- Court: Court of Appeal
- Citation: [2009] EWCA Civ 1045, [2010] ICR 83

Keywords
- Transfer of undertakings

= Royal Mail Group Ltd v Communication Workers Union =

Royal Mail Group Ltd v Communication Workers Union [2009] EWCA Civ 1045 is a UK labour law case concerning transfers of undertakings, and the job security rights of employees.

==Facts==
Royal Mail was selling some of its branches to private companies under a franchising arrangement. Royal Mail thought that no automatic transfer took place under TUPER 2006 regulation 4 when workers went to the franchisee. It therefore refused to offer this option to the employees (on top of what it was doing to relocate staff under mobility clauses and offer voluntary redundancy). The Communication Workers Union claimed that failing to make people aware was a breach of the obligation under TUPER 2006 regulation 13(2)(b) to inform about the legal, economic and social implications of the transfer.
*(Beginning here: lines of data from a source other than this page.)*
/-- Descriptors of transmit ring `q` that belong to the node and are not taken up. -/
def txOwned (s : State) (p q : Nat) : Nat :=
  let size := s.txSize p q
  (s.get ((Reg.CONS_TXQ_TAIL.TAIL.at p).ix q) + size - s.get ((Reg.CONS_TXQ_HEAD.HEAD.at p).ix q) % size) % size - s.txInFlight p q

/-- Buffers for a frame of `len` bytes of the host can be drawn (R274). -/
def hostDraws (s : State) (len : Nat) : Bool :=
  (s.enterPool { fid := 0, ingress := 8, cls := .bulk, bytes := [], complete := false } len).isSome

/-- A ring of a higher queue has a frame to be served first (R274): it is enabled, owns descriptors, does not wait for buffers that are still short,
and has not been found without a whole frame since its TAIL was written. -/
def ringAbove (s : State) (p q : Nat) : Bool :=
  (List.range 8).any fun k => q < k && s.flag ((Reg.CONS_TXQ_CFG.EN.at p).ix k) && 0 < s.txOwned p k
    && !((s.port p).waiting.any fun w => w.1 = k && !s.hostDraws w.2)
    && !(s.port p).partTx.contains k

/-- Fields of a transmit descriptor (Table 09.6). -/
def dLen (d : Bytes) : Nat := leNat ((d.drop 8).take 2)
def dCtl (d : Bytes) : Nat := leNat ((d.drop 12).take 4)
def dSof (d : Bytes) : Bool := bit (dCtl d) 30
def dEof (d : Bytes) : Bool := bit (dCtl d) 29

/-- How the descriptors from the head on form a frame: a good one of `n`, a bad one of `n` with its second SOF (R275), or not whole yet. -/
inductive TxShape | good (n : Nat) | bad (n : Nat) (sof : Bool) | open_
deriving DecidableEq, Repr

/-- Descriptors up to the first one after them that carries SOF, or up to EOF. -/
def badRun : Nat → List Bytes → Nat
  | n, [] => n
  | n, d :: ds => if 0 < n && dSof d then n else if dEof d then n + 1 else badRun (n + 1) ds

/-- The shape of the descriptors (R273, R275). -/
def txShape (ds : List Bytes) : Nat → List Bytes → TxShape
  | n, [] => if n < 64 then .open_ else .bad (badRun 0 ds) false
  | n, d :: r =>
    if 64 ≤ n then .bad (badRun 0 ds) false
    else if n = 0 && !dSof d then .bad (badRun 0 ds) false
    else if 0 < n && dSof d then .bad n true
    else if dLen d = 0 || 16384 < dLen d then .bad (badRun 0 ds) false
    else if dEof d then .good (n + 1)
    else txShape ds (n + 1) r

/-- A byte string cut into descriptors. -/
def descList (b : Bytes) : List Bytes := (List.range (b.length / 16)).map fun i => (b.drop (16 * i)).take 16

/-- The frame at the head of transmit ring `q` is taken up (R266, R274, R275). -/
def fetchTx (s : State) (p q : Nat) (descs : Bytes) : State :=
  let size := s.txSize p q
  let head := s.get ((Reg.CONS_TXQ_HEAD.HEAD.at p).ix q)
  let idx := (head + s.txInFlight p q) % size
  let ds := (descList descs).take (s.txOwned p q)
  let free (s : State) : State := s.onPort p fun t => { t with waiting := t.waiting.filter (·.1 ≠ q) }
  if !s.flag ((Reg.CONS_TXQ_CFG.EN.at p).ix q) || ds.isEmpty || s.dimmed || s.portOff || s.ringAbove p q then s
  else match txShape ds 0 ds with
    | .open_ => s.onPort p fun t => { t with partTx := q :: t.partTx.filter (· ≠ q) }
    | .bad n sof =>
      let s := free s
      let s := s.writeBack p ⟨q, idx, descs.take (16 * n), false⟩ 2 none
      if sof then s else s.recordSec 0x0807 (8 * p + q)
    | .good n =>
      let h : HostTx := ⟨q, idx, descs.take (16 * n), (ds.take 1).any fun d => bit (dCtl d) 28⟩
      if !s.linkUp p then (free s).writeBack p h 3 none
      else
        let len := ((ds.take n).map dLen).sum
        let f : PFrame := { fid := 0, ingress := 8, cls := .bulk, bytes := [], complete := false }
        match s.enterPool f len with
        | none =>
          if (s.port p).waiting.any (·.1 = q) then s
          else (s.bump (Reg.CONS_TXWAIT.COUNT.at p)).onPort p fun t => { t with waiting := (q, len) :: t.waiting }
        | some (fid, s) =>
          let s := free s
          let fcs := (ds.take 1).any fun d => bit (dCtl d) 27
          s.fetch (.txData p h fcs fid) ((ds.take n).map fun d => (leNat (d.take 8), dLen d))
Tribunal held that the Royal Mail was in breach because the Royal Mail did not genuinely believe it was not subject to TUPER 2006.

==Judgment==
Elias P in the EAT said there was no evidence for an absence of such a belief and held that Royal Mail’s genuine, albeit mistaken, belief about the legal implications meant it was no longer subject or in breach of regulation 13(2)(b). CWU argued that r 13(2)(b) contained no reference to the subjective state of mind of the company. Royal Mail argued that any other construction would require employers to be warranting the legal accuracy of information provided where plainly they could not always be predictable.

Waller LJ, Hughes LJ and Rimer LJ held that no liability for the warranty of accurate statements arose, upholding the EAT.